Without ruining another good ending and giving you play-for-play information about the movie this is definitely a movie that you need to watch. It has great historical moments and is perfect for high school kids who are destined to step foot into the National League. Add this to your collection of Black History Month Moments worthy of praise.
14. Rudy
Based on real life, Rudy is the story of Daniel “Rudy” Ruettiger. Rudy grows up worshiping the Notre Dame football team — he even spends time memorizing and acting out the aforementioned “win one for the Gipper” speech from Knute Rockne, An all-American.
His only goal in life is to play football at Notre Dame, and through an absurd amount of perseverance, for one shining moment he gets to do just that. Rudy is really the quintessential football movie because it’s a movie about loving football. One of the most charming things about it is that we never even really understand why Rudy loves it so much he just does, and we believe him. That kind of pure joy is the fuel that powers any good sports movie, and it’s a huge part of why we love them so much.
15. Varsity blues
Varsity Blues is a 1999 American coming-of-age sports comedy-drama film that follows a small-town high school football team through a tumultuous season. During the film the players must deal with the pressures of adolescence and their football-obsessed community while having their overbearing coach constantly on their back. In the small fictional town of West Canaan, Texas, football is a way of life and losing is not an option.
16. The Replacements
The Replacements is a 2000 American and British sports comedy film.

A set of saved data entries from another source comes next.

-- ==== Sys2Proof/Certificates/Slice0/Obligations.lean ====
section
/-! DEFINITION. The statements for the provers: what the instructions and the other steps of the machine do, family by family, as the
numbered rules of spec/ say it. Tables of results stand in the namespace `Sys2Proof.Claims`, each written from the rule its
docstring names and not from the meanings. -/

open Sys2Proof Sys2Proof.Machine

/-! ## Code: words and instructions -/

namespace Sys2Proof.Claims

/-- Words that the specification works out field by field, with the instruction that each stands for (R131, R132, R161, R169, R173, R176,
R177, R180, and the tables of the chapters on memory, matrix and notes). -/
def workedWords : List (List Word × Instr) :=
  [([0x1D440022#32], .vcmpF32 2 2 0 4 2),
   ([0x1A02081A#32], .vsel 1 2 3 2),
   ([0x27488C28#32], .vsfuF32 36 35 5 0),
   ([0x4544A400#32], .vswp2 34 41 0),
   ([0xFF004700#32, 0x2358A528#32], .xpfx 0 0 0 0 35 1),
   ([0x2358A528#32], .vfmaF32 44 41 37 0),
   ([0x445AB030#32], .vshflDn 45 44 6 0),
   ([0x46122000#32], .vred 9 8 0 0 0),
   ([0x5A101C22#32], .vstB32 8 7 0 0 4 2),
   ([0x60120A25#32], .vatomAddN32 9 2 1 0 4 2 1),
   ([0x57019426#32], .vldf 0 101 0 0 4 6),
   ([0x810C4140#32], .sadd 3 4 5),
   ([0x951C8252#32], .scmp 7 8 9 1 2),
   ([0x9908420B#32], .sext 2 4 8 11),
   ([0x9613FFFD#32], .sli 4 0x3FFFD),
   ([0x97240000#32, 0x00400000#32], .slit 9 0x00400000),
   ([0xB308000C#32], .bkany 2 12),
   ([0xB21BFFF9#32], .bnz 6 0x3FFF9),
   ([0xC0FC0013#32], .bar 1 3),
   ([0xC314A040#32], .mwait 5 10 0x040),
   ([0xC4FC000B#32], .fence 1 3),
   ([0xE0040007#32], .srd 1 7),
   ([0xC80C416A#32], .sld 3 4 5 2 1 0 2),
   ([0xCAFC10A0#32], .satom 63 1 2 2 0 0),
   ([0xD30C4FC0#32], .cpy 3 4 0),
   ([0xD5FC8000#32], .mxp 8 0),
   ([0xD614A000#32], .mxd 5 10 0),
   ([0xD70C4004#32], .mxzDefine 3 4 2 0),
   ([0xD81C0004#32], .mxq 7 2 0),
   ([0xD9086001#32], .svinit 2 6 0 1),
   ([0xDA24C000#32], .svget 9 12 0 0),
   ([0xDC08B000#32], .launch 2 11 0 0),
   ([0xDD0C2000#32], .lwait 3 2 0)]

/-- Lane opcodes that R72 assigns to no form. -/
def laneUnassigned (op : Nat) : Bool := [0x00, 0x2A, 0x33].contains op || decide (0x6C ≤ op)

/-- Uniform opcodes that R84 assigns to no form. -/
def uniUnassigned (op : Nat) : Bool :=
  [0x00, 0x1D, 0x1E, 0x1F, 0x2C, 0x2D, 0x2E, 0x2F, 0x3C, 0x3D, 0x3E, 0x3F, 0x5B, 0x5F, 0x67].contains op
  || (decide (0x6E ≤ op) && decide (op ≤ 0x7E))

end Sys2Proof.Claims

/-- Each word that the specification writes out decodes to the instruction it stands for. -/
def Obligations.WorkedWordsDecode : Prop :=
  ∀ e ∈ Sys2Proof.Claims.workedWords, decode e.1 = .ok e.2

/-- Decoding undoes encoding: for every instruction that has an encoding, with every operand at every value, whatever words
follow it in its clause. -/
def Obligations.DecodeEncode : Prop :=
  ∀ (i : Instr) (rest : List Word), encode i ≠ [] → decode (encode i ++ rest) = .ok i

The movie is based on the 1987 NFL strike, specifically the Washington Redskins, who won all three replacement games without any of their regular players and went on to win Super Bowl XXII. Late in the season, the playoffs are fast approaching and the Washington Sentinels have just gone on strike.
Scrambling for a solution, the Sentinels’ owner Edward O’Neil hatches a plan to bring in legendary coach Jimmy McGinty to recruit a team of replacement players in exactly one week. For fans and owners alike, the strike is a disaster. But for Shane Falco and a mismatched crew of outsiders, it is the second chance they’ve waited their whole lives for.